(Collected data entries)
....................
/-! ### `setHost` -/

@[simp] theorem State.setHost_pending (d : Nat) (v : HostPort) : (s.setHost d v).pending = s.pending := rfl
@[simp] theorem State.setHost_time (d : Nat) (v : HostPort) : (s.setHost d v).time = s.time := rfl
@[simp] theorem State.setHost_wall (d : Nat) (v : HostPort) : (s.setHost d v).wall = s.wall := rfl
@[simp] theorem State.setHost_came (d : Nat) (v : HostPort) : (s.setHost d v).came = s.came := rfl
@[simp] theorem State.setHost_draws (d : Nat) (v : HostPort) : (s.setHost d v).draws = s.draws := rfl
@[simp] theorem State.setHost_pwr (d : Nat) (v : HostPort) : (s.setHost d v).pwr = s.pwr := rfl
@[simp] theorem State.setHost_lands (d : Nat) (v : HostPort) : (s.setHost d v).lands = s.lands := rfl
@[simp] theorem State.setHost_clk (d : Nat) (v : HostPort) : (s.setHost d v).clk = s.clk := rfl
@[simp] theorem State.setHost_links (d : Nat) (v : HostPort) : (s.setHost d v).links = s.links := rfl
@[simp] theorem State.setHost_drg (d : Nat) (v : HostPort) : (s.setHost d v).drg = s.drg := rfl
@[simp] theorem State.setHost_flt (d : Nat) (v : HostPort) : (s.setHost d v).flt = s.flt := rfl
@[simp] theorem State.setHost_trust (d : Nat) (v : HostPort) : (s.setHost d v).trust = s.trust := rfl
@[simp] theorem State.setHost_flash (d : Nat) (v : HostPort) : (s.setHost d v).flash = s.flash := rfl
@[simp] theorem State.setHost_regs (d : Nat) (v : HostPort) : (s.setHost d v).regs = s.regs := rfl
@[simp] theorem State.setHost_loader (d : Nat) (v : HostPort) : (s.setHost d v).loader = s.loader := rfl
@[simp] theorem State.setHost_lay (d : Nat) (v : HostPort) : (s.setHost d v).lay = s.lay := rfl
@[simp] theorem State.setHost_phys (d : Nat) (v : HostPort) : (s.setHost d v).phys = s.phys := rfl
@[simp] theorem State.setHost_place (d : Nat) (v : HostPort) : (s.setHost d v).place = s.place := rfl
@[simp] theorem State.setHost_hearths (d : Nat) (v : HostPort) : (s.setHost d v).hearths = s.hearths := rfl
@[simp] theorem State.setHost_dram (d : Nat) (v : HostPort) : (s.setHost d v).dram = s.dram := rfl
@[simp] theorem State.setHost_dramUe (d : Nat) (v : HostPort) : (s.setHost d v).dramUe = s.dramUe := rfl
@[simp] theorem State.setHost_mem (d : Nat) (v : HostPort) : (s.setHost d v).mem = s.mem := rfl
@[simp] theorem State.setHost_hitches (d : Nat) (v : HostPort) : (s.setHost d v).hitches = s.hitches := rfl
@[simp] theorem State.setHost_jobs (d : Nat) (v : HostPort) : (s.setHost d v).jobs = s.jobs := rfl
@[simp] theorem State.setHost_ended (d : Nat) (v : HostPort) : (s.setHost d v).ended = s.ended := rfl
@[simp] theorem State.setHost_nextSub (d : Nat) (v : HostPort) : (s.setHost d v).nextSub = s.nextSub := rfl
@[simp] theorem State.setHost_slots (d : Nat) (v : HostPort) : (s.setHost d v).slots = s.slots := rfl
@[simp] theorem State.setHost_fills (d : Nat) (v : HostPort) : (s.setHost d v).fills = s.fills := rfl
@[simp] theorem State.setHost_sessions (d : Nat) (v : HostPort) : (s.setHost d v).sessions = s.sessions := rfl
@[simp] theorem State.setHost_sessCache (d : Nat) (v : HostPort) : (s.setHost d v).sessCache = s.sessCache := rfl
@[simp] theorem State.setHost_cords (d : Nat) (v : HostPort) : (s.setHost d v).cords = s.cords := rfl
@[simp] theorem State.setHost_panels (d : Nat) (v : HostPort) : (s.setHost d v).panels = s.panels := rfl
@[simp] theorem State.setHost_frame (d : Nat) (v : HostPort) : (s.setHost d v).frame = s.frame := rfl
@[simp] theorem State.setHost_saved (d : Nat) (v : HostPort) : (s.setHost d v).saved = s.saved := rfl
@[simp] theorem State.setHost_hostCounts (d : Nat) (v : HostPort) : (s.setHost d v).hostCounts = s.hostCounts := rfl

/-! ### `setPhy` -/

@[simp] theorem State.setPhy_pending (p : Nat) (v : Phys) : (s.setPhy p v).pending = s.pending := rfl
@[simp] theorem State.setPhy_time (p : Nat) (v : Phys) : (s.setPhy p v).time = s.time := rfl
@[simp] theorem State.setPhy_wall (p : Nat) (v : Phys) : (s.setPhy p v).wall = s.wall := rfl
@[simp] theorem State.setPhy_came (p : Nat) (v : Phys) : (s.setPhy p v).came = s.came := rfl
@[simp] theorem State.setPhy_draws (p : Nat) (v : Phys) : (s.setPhy p v).draws = s.draws := rfl
@[simp] theorem State.setPhy_pwr (p : Nat) (v : Phys) : (s.setPhy p v).pwr = s.pwr := rfl
@[simp] theorem State.setPhy_lands (p : Nat) (v : Phys) : (s.setPhy p v).lands = s.lands := rfl
@[simp] theorem State.setPhy_clk (p : Nat) (v : Phys) : (s.setPhy p v).clk = s.clk := rfl
@[simp] theorem State.setPhy_links (p : Nat) (v : Phys) : (s.setPhy p v).links = s.links := rfl
@[simp] theorem State.setPhy_drg (p : Nat) (v : Phys) : (s.setPhy p v).drg = s.drg := rfl
@[simp] theorem State.setPhy_flt (p : Nat) (v : Phys) : (s.setPhy p v).flt = s.flt := rfl
@[simp] theorem State.setPhy_trust (p : Nat) (v : Phys) : (s.setPhy p v).trust = s.trust := rfl
@[simp] theorem State.setPhy_flash (p : Nat) (v : Phys) : (s.setPhy p v).flash = s.flash := rfl
@[simp] theorem State.setPhy_hosts (p : Nat) (v : Phys) : (s.setPhy p v).hosts = s.hosts := rfl
@[simp] theorem State.setPhy_regs (p : Nat) (v : Phys) : (s.setPhy p v).regs = s.regs := rfl
@[simp] theorem State.setPhy_loader (p : Nat) (v : Phys) : (s.setPhy p v).loader = s.loader := rfl
@[simp] theorem State.setPhy_lay (p : Nat) (v : Phys) : (s.setPhy p v).lay = s.lay := rfl
@[simp] theorem State.setPhy_place (p : Nat) (v : Phys) : (s.setPhy p v).place = s.place := rfl
@[simp] theorem State.setPhy_hearths (p : Nat) (v : Phys) : (s.setPhy p v).hearths = s.hearths := rfl
@[simp] theorem State.setPhy_dram (p : Nat) (v : Phys) : (s.setPhy p v).dram = s.dram := rfl
@[simp] theorem State.setPhy_dramUe (p : Nat) (v : Phys) : (s.setPhy p v).dramUe = s.dramUe := rfl
@[simp] theorem State.setPhy_mem (p : Nat) (v : Phys) : (s.setPhy p v).mem = s.mem := rfl
@[simp] theorem State.setPhy_hitches (p : Nat) (v : Phys) : (s.setPhy p v).hitches = s.hitches := rfl
@[simp] theorem State.setPhy_jobs (p : Nat) (v : Phys) : (s.setPhy p v).jobs = s.jobs := rfl
@[simp] theorem State.setPhy_ended (p : Nat) (v : Phys) : (s.setPhy p v).ended = s.ended := rfl
@[simp] theorem State.setPhy_nextSub (p : Nat) (v : Phys) : (s.setPhy p v).nextSub = s.nextSub := rfl
@[simp] theorem State.setPhy_slots (p : Nat) (v : Phys) : (s.setPhy p v).slots = s.slots := rfl
@[simp] theorem State.setPhy_fills (p : Nat) (v : Phys) : (s.setPhy p v).fills = s.fills := rfl
@[simp] theorem State.setPhy_sessions (p : Nat) (v : Phys) : (s.setPhy p v).sessions = s.sessions := rfl
@[simp] theorem State.setPhy_sessCache (p : Nat) (v : Phys) : (s.setPhy p v).sessCache = s.sessCache := rfl
@[simp] theorem State.setPhy_cords (p : Nat) (v : Phys) : (s.setPhy p v).cords = s.cords := rfl
@[simp] theorem State.setPhy_panels (p : Nat) (v : Phys) : (s.setPhy p v).panels = s.panels := rfl
@[simp] theorem State.setPhy_frame (p : Nat) (v : Phys) : (s.setPhy p v).frame = s.frame := rfl
@[simp] theorem State.setPhy_saved (p : Nat) (v : Phys) : (s.setPhy p v).saved = s.saved := rfl
@[simp] theorem State.setPhy_hostCounts (p : Nat) (v : Phys) : (s.setPhy p v).hostCounts = s.hostCounts := rfl

/-! ### `setHearth` -/

@[simp] theorem State.setHearth_pending (h : Nat) (v : Hearth) : (s.setHearth h v).pending = s.pending := rfl
@[simp] theorem State.setHearth_time (h : Nat) (v : Hearth) : (s.setHearth h v).time = s.time := rfl
@[simp] theorem State.setHearth_wall (h : Nat) (v : Hearth) : (s.setHearth h v).wall = s.wall := rfl
@[simp] theorem State.setHearth_came (h : Nat) (v : Hearth) : (s.setHearth h v).came = s.came := rfl
@[simp] theorem State.setHearth_draws (h : Nat) (v : Hearth) : (s.setHearth h v).draws = s.draws := rfl
@[simp] theorem State.setHearth_pwr (h : Nat) (v : Hearth) : (s.setHearth h v).pwr = s.pwr := rfl
@[simp] theorem State.setHearth_lands (h : Nat) (v : Hearth) : (s.setHearth h v).lands = s.lands := rfl
@[simp] theorem State.setHearth_clk (h : Nat) (v : Hearth) : (s.setHearth h v).clk = s.clk := rfl
@[simp] theorem State.setHearth_links (h : Nat) (v : Hearth) : (s.setHearth h v).links = s.links := rfl
@[simp] theorem State.setHearth_drg (h : Nat) (v : Hearth) : (s.setHearth h v).drg = s.drg := rfl
@[simp] theorem State.setHearth_flt (h : Nat) (v : Hearth) : (s.setHearth h v).flt = s.flt := rfl
@[simp] theorem State.setHearth_trust (h : Nat) (v : Hearth) : (s.setHearth h v).trust = s.trust := rfl
@[simp] theorem State.setHearth_flash (h : Nat) (v : Hearth) : (s.setHearth h v).flash = s.flash := rfl
@[simp] theorem State.setHearth_hosts (h : Nat) (v : Hearth) : (s.setHearth h v).hosts = s.hosts := rfl
@[simp] theorem State.setHearth_regs (h : Nat) (v : Hearth) : (s.setHearth h v).regs = s.regs := rfl
@[simp] theorem State.setHearth_loader (h : Nat) (v : Hearth) : (s.setHearth h v).loader = s.loader := rfl
@[simp] theorem State.setHearth_lay (h : Nat) (v : Hearth) : (s.setHearth h v).lay = s.lay := rfl
@[simp] theorem State.setHearth_phys (h : Nat) (v : Hearth) : (s.setHearth h v).phys = s.phys := rfl
@[simp] theorem State.setHearth_place (h : Nat) (v : Hearth) : (s.setHearth h v).place = s.place := rfl
@[simp] theorem State.setHearth_dram (h : Nat) (v : Hearth) : (s.setHearth h v).dram = s.dram := rfl
@[simp] theorem State.setHearth_dramUe (h : Nat) (v : Hearth) : (s.setHearth h v).dramUe = s.dramUe := rfl
@[simp] theorem State.setHearth_mem (h : Nat) (v : Hearth) : (s.setHearth h v).mem = s.mem := rfl
@[simp] theorem State.setHearth_hitches (h : Nat) (v : Hearth) : (s.setHearth h v).hitches = s.hitches := rfl
@[simp] theorem State.setHearth_jobs (h : Nat) (v : Hearth) : (s.setHearth h v).jobs = s.jobs := rfl
@[simp] theorem State.setHearth_ended (h : Nat) (v : Hearth) : (s.setHearth h v).ended = s.ended := rfl
@[simp] theorem State.setHearth_nextSub (h : Nat) (v : Hearth) : (s.setHearth h v).nextSub = s.nextSub := rfl
@[simp] theorem State.setHearth_slots (h : Nat) (v : Hearth) : (s.setHearth h v).slots = s.slots := rfl
@[simp] theorem State.setHearth_fills (h : Nat) (v : Hearth) : (s.setHearth h v).fills = s.fills := rfl
@[simp] theorem State.setHearth_sessions (h : Nat) (v : Hearth) : (s.setHearth h v).sessions = s.sessions := rfl
@[simp] theorem State.setHearth_sessCache (h : Nat) (v : Hearth) : (s.setHearth h v).sessCache = s.sessCache := rfl
@[simp] theorem State.setHearth_cords (h : Nat) (v : Hearth) : (s.setHearth h v).cords = s.cords := rfl
@[simp] theorem State.setHearth_panels (h : Nat) (v : Hearth) : (s.setHearth h v).panels = s.panels := rfl
@[simp] theorem State.setHearth_frame (h : Nat) (v : Hearth) : (s.setHearth h v).frame = s.frame := rfl
@[simp] theorem State.setHearth_saved (h : Nat) (v : Hearth) : (s.setHearth h v).saved = s.saved := rfl
@[simp] theorem State.setHearth_hostCounts (h : Nat) (v : Hearth) : (s.setHearth h v).hostCounts = s.hostCounts := rfl

/-! ### `setCore` -/

@[simp] theorem State.setCore_pending (h c : Nat) (v : Core) : (s.setCore h c v).pending = s.pending := rfl
@[simp] theorem State.setCore_time (h c : Nat) (v : Core) : (s.setCore h c v).time = s.time := rfl
@[simp] theorem State.setCore_wall (h c : Nat) (v : Core) : (s.setCore h c v).wall = s.wall := rfl
@[simp] theorem State.setCore_came (h c : Nat) (v : Core) : (s.setCore h c v).came = s.came := rfl
@[simp] theorem State.setCore_draws (h c : Nat) (v : Core) : (s.setCore h c v).draws = s.draws := rfl
@[simp] theorem State.setCore_pwr (h c : Nat) (v : Core) : (s.setCore h c v).pwr = s.pwr := rfl
@[simp] theorem State.setCore_lands (h c : Nat) (v : Core) : (s.setCore h c v).lands = s.lands := rfl
@[simp] theorem State.setCore_clk (h c : Nat) (v : Core) : (s.setCore h c v).clk = s.clk := rfl
@[simp] theorem State.setCore_links (h c : Nat) (v : Core) : (s.setCore h c v).links = s.links := rfl
@[simp] theorem State.setCore_drg (h c : Nat) (v : Core) : (s.setCore h c v).drg = s.drg := rfl
@[simp] theorem State.setCore_flt (h c : Nat) (v : Core) : (s.setCore h c v).flt = s.flt := rfl
@[simp] theorem State.setCore_trust (h c : Nat) (v : Core) : (s.setCore h c v).trust = s.trust := rfl
@[simp] theorem State.setCore_flash (h c : Nat) (v : Core) : (s.setCore h c v).flash = s.flash := rfl
@[simp] theorem State.setCore_hosts (h c : Nat) (v : Core) : (s.setCore h c v).hosts = s.hosts := rfl
@[simp] theorem State.setCore_regs (h c : Nat) (v : Core) : (s.setCore h c v).regs = s.regs := rfl
@[simp] theorem State.setCore_loader (h c : Nat) (v : Core) : (s.setCore h c v).loader = s.loader := rfl
@[simp] theorem State.setCore_lay (h c : Nat) (v : Core) : (s.setCore h c v).lay = s.lay := rfl
@[simp] theorem State.setCore_phys (h c : Nat) (v : Core) : (s.setCore h c v).phys = s.phys := rfl
@[simp] theorem State.setCore_place (h c : Nat) (v : Core) : (s.setCore h c v).place = s.place := rfl
@[simp] theorem State.setCore_dram (h c : Nat) (v : Core) : (s.setCore h c v).dram = s.dram := rfl
@[simp] theorem State.setCore_dramUe (h c : Nat) (v : Core) : (s.setCore h c v).dramUe = s.dramUe := rfl
@[simp] theorem State.setCore_mem (h c : Nat) (v : Core) : (s.setCore h c v).mem = s.mem := rfl
@[simp] theorem State.setCore_hitches (h c : Nat) (v : Core) : (s.setCore h c v).hitches = s.hitches := rfl
@[simp] theorem State.setCore_jobs (h c : Nat) (v : Core) : (s.setCore h c v).jobs = s.jobs := rfl
@[simp] theorem State.setCore_ended (h c : Nat) (v : Core) : (s.setCore h c v).ended = s.ended := rfl
@[simp] theorem State.setCore_nextSub (h c : Nat) (v : Core) : (s.setCore h c v).nextSub = s.nextSub := rfl
@[simp] theorem State.setCore_slots (h c : Nat) (v : Core) : (s.setCore h c v).slots = s.slots := rfl
@[simp] theorem State.setCore_fills (h c : Nat) (v : Core) : (s.setCore h c v).fills = s.fills := rfl
@[simp] theorem State.setCore_sessions (h c : Nat) (v : Core) : (s.setCore h c v).sessions = s.sessions := rfl
@[simp] theorem State.setCore_sessCache (h c : Nat) (v : Core) : (s.setCore h c v).sessCache = s.sessCache := rfl
@[simp] theorem State.setCore_cords (h c : Nat) (v : Core) : (s.setCore h c v).cords = s.cords := rfl
@[simp] theorem State.setCore_panels (h c : Nat) (v : Core) : (s.setCore h c v).panels = s.panels := rfl
@[simp] theorem State.setCore_frame (h c : Nat) (v : Core) : (s.setCore h c v).frame = s.frame := rfl
@[simp] theorem State.setCore_saved (h c : Nat) (v : Core) : (s.setCore h c v).saved = s.saved := rfl
@[simp] theorem State.setCore_hostCounts (h c : Nat) (v : Core) : (s.setCore h c v).hostCounts = s.hostCounts := rfl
....................
* **Task goal**
Out of the data above, transcribe exactly and only the lines starting with the line that has "h v).ended = s.ended := rfl" and going on through the line that has "h v).fills = s.fills := rfl", both included.

* **Answer box**
@[simp] theorem State.setHearth_ended (h : Nat) (v : Hearth) : (s.setHearth h v).ended = s.ended := rfl
@[simp] theorem State.setHearth_nextSub (h : Nat) (v : Hearth) : (s.setHearth h v).nextSub = s.nextSub := rfl
@[simp] theorem State.setHearth_slots (h : Nat) (v : Hearth) : (s.setHearth h v).slots = s.slots := rfl
@[simp] theorem State.setHearth_fills (h : Nat) (v : Hearth) : (s.setHearth h v).fills = s.fills := rfl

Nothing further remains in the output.